_TRY IT_. Of all the entries below, only the lines from the one with "def Asv.core (a" up to and including the one with "def LoadRecord.core (r" are to be duplicated exactly.

(Records excerpted from a collection)
-- ==== Sys2Proof/Safety.lean ====
section
/-! DEFINITION. The vocabulary of the statements: what an event's closing work may touch, what a requester sees on the tow link, and the
invariants of the part. -/

namespace Sys2Proof.Machine

/-! ## What the closing work of an event leaves

The closing work of an event (settling, the chassis bus transmitter, alerts, the write queue) may touch a few fields of a block; a `core` is
the block with those fields blanked, so that equal cores say that every other field is unchanged. -/

/-- All but the valve operation and the auto-park timer. -/
def Asv.core (a : Asv) : Asv := { a with valveOp := none, autoParkTimer := none }

/-- All but the held slots of INSERT and SERVICE_ACTUATE. -/
def Lru.core (l : Lru) : Lru := { l with slotInsert := none, slotService := none }

/-- All but what answers and ALERT frames touch: the forward queue, the tow transmitter and the forward overflow count. -/
def Lru.rearPart (l : Lru) : Lru := { l with forwardQueue := [], towTx := none, forwardOverflows := 0 }

/-- All but the alert records, the lamp, the alert line and the configured mark. -/
def Apu.core (a : Apu) : Apu :=
  { a with alerts := Vector.replicate 23 {}, lamp := false, alertLine := false, configured := false }

/-- All but the write queue, the write in progress, the write position and the drop count. -/
def Rst.core (x : Rst) : Rst := { x with queue := [], writing := none, writePos := 0, drops := 0 }

/-- All but the ratio and the target. -/
def LoadRecord.core (r : LoadRecord) : LoadRecord := { r with ratio := 0, target := none }

/-- All but k, the thresholds and the hold timer. -/
def Rou.core (r : Rou) : Rou := { r with k := 0, aTab := 0, aLim := 0, watchT := 0, probeT := 0, exitT := 0, holdTimer := none }

/-- All but the deflated count. -/
def Twu.core (x : Twu) : Twu := { x with deflated := 0 }

/-- All but the computed command and the request flag. -/
def Channel.core (ch : Channel) : Channel := { ch with command := none, request := false }

/-- R14, R57: what the closing work may do to a valve operation: nothing, or the sending of its first command. -/
def valveFollows (clock : Nat) (before after : Option ValveOp) : Prop :=
  after = before ∨
    ∃ op, before = some op ∧ op.phase = .pending ∧
      after = some { op with phase := .sent, valveTimer := some { length := valveMs, since := clock } }

/-- R174: an alert record once its condition has been handed on as holding or as ended: a change of the flag clears the acknowledged mark, and
without one nothing changes. -/
def AlertRecord.handed (r : AlertRecord) (holds : Bool) : AlertRecord := if r.flag = holds then r else { flag := holds, ack := false }

/-- R174: the state once every condition has been handed on as it holds. -/
def State.handedOn (s : State) : State :=
  { s with apu := { s.apu with
      alerts := Vector.ofFn fun k =>
        match s.conditions.find? fun c => decide (c.1.index = k) with
        | some c => (s.apu.alerts[k]).handed c.2
        | none => s.apu.alerts[k] } }

/-- What the closing work and the sending of an event's frames leave in every case. -/
structure State.Keeps (s t : State) : Prop where
  asv : t.asv.core = s.asv.core
  valve : valveFollows s.clock s.asv.valveOp t.asv.valveOp
  lru : t.lru.core.rearPart = s.lru.core.rearPart
  apu : t.apu.core = s.apu.core
  rst : t.rst.core = s.rst.core
  foreign : t.twu.foreign = s.twu.foreign
  repeats : t.twu.repeats = s.twu.repeats
  invalid : t.twu.invalid = s.twu.invalid
  clock : t.clock = s.clock
  pending : t.pending = s.pending
  events : ∀ k : Fin 23, isEventAlert k = true → s.apu.alerts[k].flag = true → t.apu.alerts[k].flag = true
  acks : ∀ k : Fin 23, isEventAlert k = false → t.apu.alerts[k].ack = true → s.apu.alerts[k].ack = true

_THE COMPLETED TASK_.
def Asv.core (a : Asv) : Asv := { a with valveOp := none, autoParkTimer := none }

/-- All but the held slots of INSERT and SERVICE_ACTUATE. -/
def Lru.core (l : Lru) : Lru := { l with slotInsert := none, slotService := none }

/-- All but what answers and ALERT frames touch: the forward queue, the tow transmitter and the forward overflow count. -/
def Lru.rearPart (l : Lru) : Lru := { l with forwardQueue := [], towTx := none, forwardOverflows := 0 }

/-- All but the alert records, the lamp, the alert line and the configured mark. -/
def Apu.core (a : Apu) : Apu :=
  { a with alerts := Vector.replicate 23 {}, lamp := false, alertLine := false, configured := false }

/-- All but the write queue, the write in progress, the write position and the drop count. -/
def Rst.core (x : Rst) : Rst := { x with queue := [], writing := none, writePos := 0, drops := 0 }

/-- All but the ratio and the target. -/
def LoadRecord.core (r : LoadRecord) : LoadRecord := { r with ratio := 0, target := none }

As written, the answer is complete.